WHAT YOU HAVE TO DO ->
Nothing outside the range below should be printed. Output exactly the lines from the line with "let e := fieldAt p 0 1" to the line with "(List.range 4).map (fun i => ⟨84", both included.

DATA FOR REVIEW ->
/-- R514: the fields of TRACKER_SEQUENCE. -/
def trackerFields (p : List Byte) : List RecField :=
  let accs := fieldAt p 10 2
  let trks := fieldAt p 12 1
  [⟨0, R.TRC_CTRL_REF_SEL, fieldAt p 0 1⟩, ⟨1, R.TRC_REG_CTRL_REG_COUNT_M1, fieldAt p 1 1⟩, ⟨2, R.TRC_INJ_CTRL_INJ_COUNT_M1, fieldAt p 2 1⟩,
   flagItem p 3 2 R.TRC_INJ_CTRL_RASTER_EN, flagItem p 3 1 R.TRC_INJ_CTRL_TGE_EN, flagItem p 3 0 R.TRC_INJ_CTRL_TIMER_EN,
   ⟨4, R.TRC_INJ_CTRL_TIMER_CH, fieldAt p 4 1⟩, ⟨5, R.TRC_INJ_CTRL_TGE_MASK, fieldAt p 5 1⟩, ⟨6, R.TRC_INJ_RP_L, fieldAt p 6 2⟩,
   ⟨8, R.TRC_INJ_RP_PHI, fieldAt p 8 2⟩] ++
  (List.range 29).map (fun i => ⟨28 + 4 * i, wholeReg (A.TRC_STEP_REG (3 + i)), fieldAt p (28 + 4 * i) 4⟩) ++
  (List.range 8).map (fun i => ⟨144 + 4 * i, wholeReg (A.TRC_STEP_INJ i), fieldAt p (144 + 4 * i) 4 + (if i = 0 then 40 else 0)⟩) ++
  (List.range 32).map (fun i => ⟨176 + 4 * i, wholeReg (A.TRC_SEG_LINE i), fieldAt p (176 + 4 * i) 4⟩) ++
  (List.range accs).flatMap (fun j =>
    let o := 304 + 12 * j
    let a := fieldAt p o 1
    [⟨o + 4, wholeReg (A.TRC_ACC_CFG a), fieldAt p (o + 4) 4⟩, ⟨o + 8, wholeReg (A.TRC_ACC_LEN a), fieldAt p (o + 8) 4⟩]) ++
  (List.range trks).flatMap fun j =>
    let o := 304 + 12 * (accs + j)
    let k := fieldAt p o 1 % 64
    [⟨o + 4, wholeReg (A.TRC_TRK_CFG k), fieldAt p (o + 4) 4⟩, ⟨o + 8, wholeReg (A.TRC_TRK_THR k), fieldAt p (o + 8) 4⟩]

/-- R553: a tracker of XING0 to XING3. -/
def xingFields (p : List Byte) (e : Nat) : List RecField :=
  [(0, R.TGE_ENG_XING_EN0 e, R.TGE_ENG_XING_TRK0 e), (1, R.TGE_ENG_XING_EN1 e, R.TGE_ENG_XING_TRK1 e),
   (2, R.TGE_ENG_XING_EN2 e, R.TGE_ENG_XING_TRK2 e), (3, R.TGE_ENG_XING_EN3 e, R.TGE_ENG_XING_TRK3 e)].flatMap fun x =>
    let v := fieldAt p (6 + x.1) 1
    if v = 0xFF then [⟨6 + x.1, x.2.1, 0⟩, ⟨6 + x.1, x.2.2, 0⟩] else [⟨6 + x.1, x.2.1, 1⟩, ⟨6 + x.1, x.2.2, v⟩]

/-- R553: the fields of TRIGGER_PROGRAM. -/
def triggerFields (p : List Byte) : List RecField :=
  let e := fieldAt p 0 1
  if e = 0xFF then
    (List.range 16).map (fun i => ⟨4 + 4 * i, wholeReg (A.TGE_LINE_CFG i), fieldAt p (4 + 4 * i) 4⟩) ++
    (List.range 4).map (fun i => ⟨68 + 4 * i, wholeReg (A.TGE_DIFF_CFG i), fieldAt p (68 + 4 * i) 4⟩) ++
    (List.range 4).map (fun i => ⟨84 + 4 * i, wholeReg (A.TGE_FLAG_EXT i), fieldAt p (84 + 4 * i) 4⟩)
  else if e < 4 then
    recItems p
      [(1, 1, R.TGE_ENG_CTRL_MODE e), (2, 1, R.TGE_ENG_CTRL_STALL_POL e), (3, 1, R.TGE_ENG_CTRL_FORCE_FLAG e),
       (4, 1, R.TGE_ENG_CTRL_TMR_A_CH e), (5, 1, R.TGE_ENG_CTRL_TMR_B_CH e)] ++
    xingFields p e ++
    (List.range 4).flatMap (fun g =>
      [⟨16 + 4 * g, R.TGE_GRP_CODE_CODE_LO e g, fieldAt p (16 + 4 * g) 2⟩, ⟨18 + 4 * g, R.TGE_GRP_CODE_CODE_HI e g, fieldAt p (18 + 4 * g) 2⟩]) ++
    (List.range 16).flatMap fun t =>
      let o := 32 + 24 * t
      [(0, A.TGE_THR_CTRL e t), (4, A.TGE_THR_PINS e t), (8, A.TGE_THR_CINIT e t), (12, A.TGE_THR_AINIT e t), (16, A.TGE_THR_BINIT e t)].map
        fun x => ⟨o + x.1, wholeReg x.2, fieldAt p (o + x.1) 4⟩
  else []

/-- R661: the words of a destination or address: IPv4 in word 0, IPv6 with the most significant bytes in word 0. -/
def destWords (p : List Byte) (ofs : Nat) (ipv6 : Bool) : List Nat :=
  if ipv6 then (List.range 4).map fun i => fieldAt p (ofs + 4 * i) 4 else [fieldAt p (ofs + 12) 4, 0, 0, 0]

/-- R661: the fields of a STREAM record with INDEX 0xFF. -/
def portFields (p : List Byte) : List RecField :=
  [⟨1, R.LNK_PORT_CFG_MODE, fieldAt p 1 1⟩, flagItem p 2 2 R.LNK_PTP_TRANSPORT, flagItem p 2 1 R.LNK_PTP_PROFILE, flagItem p 2 0 R.LNK_PTP_EN,
   ⟨3, R.LNK_PTP_PORT, fieldAt p 3 1⟩, ⟨4, R.LNK_PTP_DOMAIN, fieldAt p 4 1⟩, ⟨5, R.LNK_PTP_DELAY_REQ_LOG, fieldAt p 5 1⟩] ++
  (List.range 4).flatMap fun q =>
    let o := 8 + 48 * q
    recItems p [(o, 4, R.LNK_P_IP4 q), (o + 4, 4, R.LNK_P_GW4 q), (o + 8, 1, R.LNK_P_PFX_PREFIX4 q), (o + 9, 1, R.LNK_P_PFX_PREFIX6 q)] ++
    (List.range 4).flatMap fun i =>
      [⟨o + 16 + 4 * i, R.LNK_P_IP6 q i, fieldAt p (o + 16 + 4 * i) 4⟩, ⟨o + 32 + 4 * i, R.LNK_P_GW6 q i, fieldAt p (o + 32 + 4 * i) 4⟩]

/-- R661: the fields of STREAM. -/
def streamFields (p : List Byte) : List RecField :=
  let i := fieldAt p 0 1
  if i = 0xFF then portFields p
  else if i < 32 then
    [⟨0, R.LNK_STR_CTRL_EN i, 1⟩, flagItem p 3 3 (R.LNK_STR_CTRL_RETAIN i), flagItem p 3 2 (R.LNK_STR_CTRL_CR i),
     flagItem p 3 1 (R.LNK_STR_CTRL_ENC i), flagItem p 3 0 (R.LNK_STR_CTRL_IPV6 i)] ++
    recItems p
      [(1, 1, R.LNK_STR_CTRL_PORT i), (2, 1, R.LNK_STR_CTRL_TYPES i), (4, 1, R.LNK_STR_IP_DSCP i), (6, 2, R.LNK_STR_IP_MTU i),
       (8, 2, R.LNK_STR_UDP_SRC_PORT i), (10, 2, R.LNK_STR_UDP_DST_PORT i), (28, 2, R.LNK_STR_CTRL_GEO_MASK i),
       (32, 4, R.LNK_STR_QUOTA_QUOTA i), (36, 4, R.LNK_STR_QLIM_QLIM i), (40, 2, R.LNK_STR_CR_SIZE i), (44, 4, R.LNK_STR_CR_PERIOD i)] ++
    ((destWords p 12 ((fieldAt p 3 1).testBit 0)).mapIdx fun k v => ⟨12, R.LNK_STR_DST i k, v⟩) ++
    bitmapItems p 48 8 (A.LNK_STR_WSM i)
  else []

SOLVED PROBLEM ->
  let e := fieldAt p 0 1
  if e = 0xFF then
    (List.range 16).map (fun i => ⟨4 + 4 * i, wholeReg (A.TGE_LINE_CFG i), fieldAt p (4 + 4 * i) 4⟩) ++
    (List.range 4).map (fun i => ⟨68 + 4 * i, wholeReg (A.TGE_DIFF_CFG i), fieldAt p (68 + 4 * i) 4⟩) ++
    (List.range 4).map (fun i => ⟨84 + 4 * i, wholeReg (A.TGE_FLAG_EXT i), fieldAt p (84 + 4 * i) 4⟩)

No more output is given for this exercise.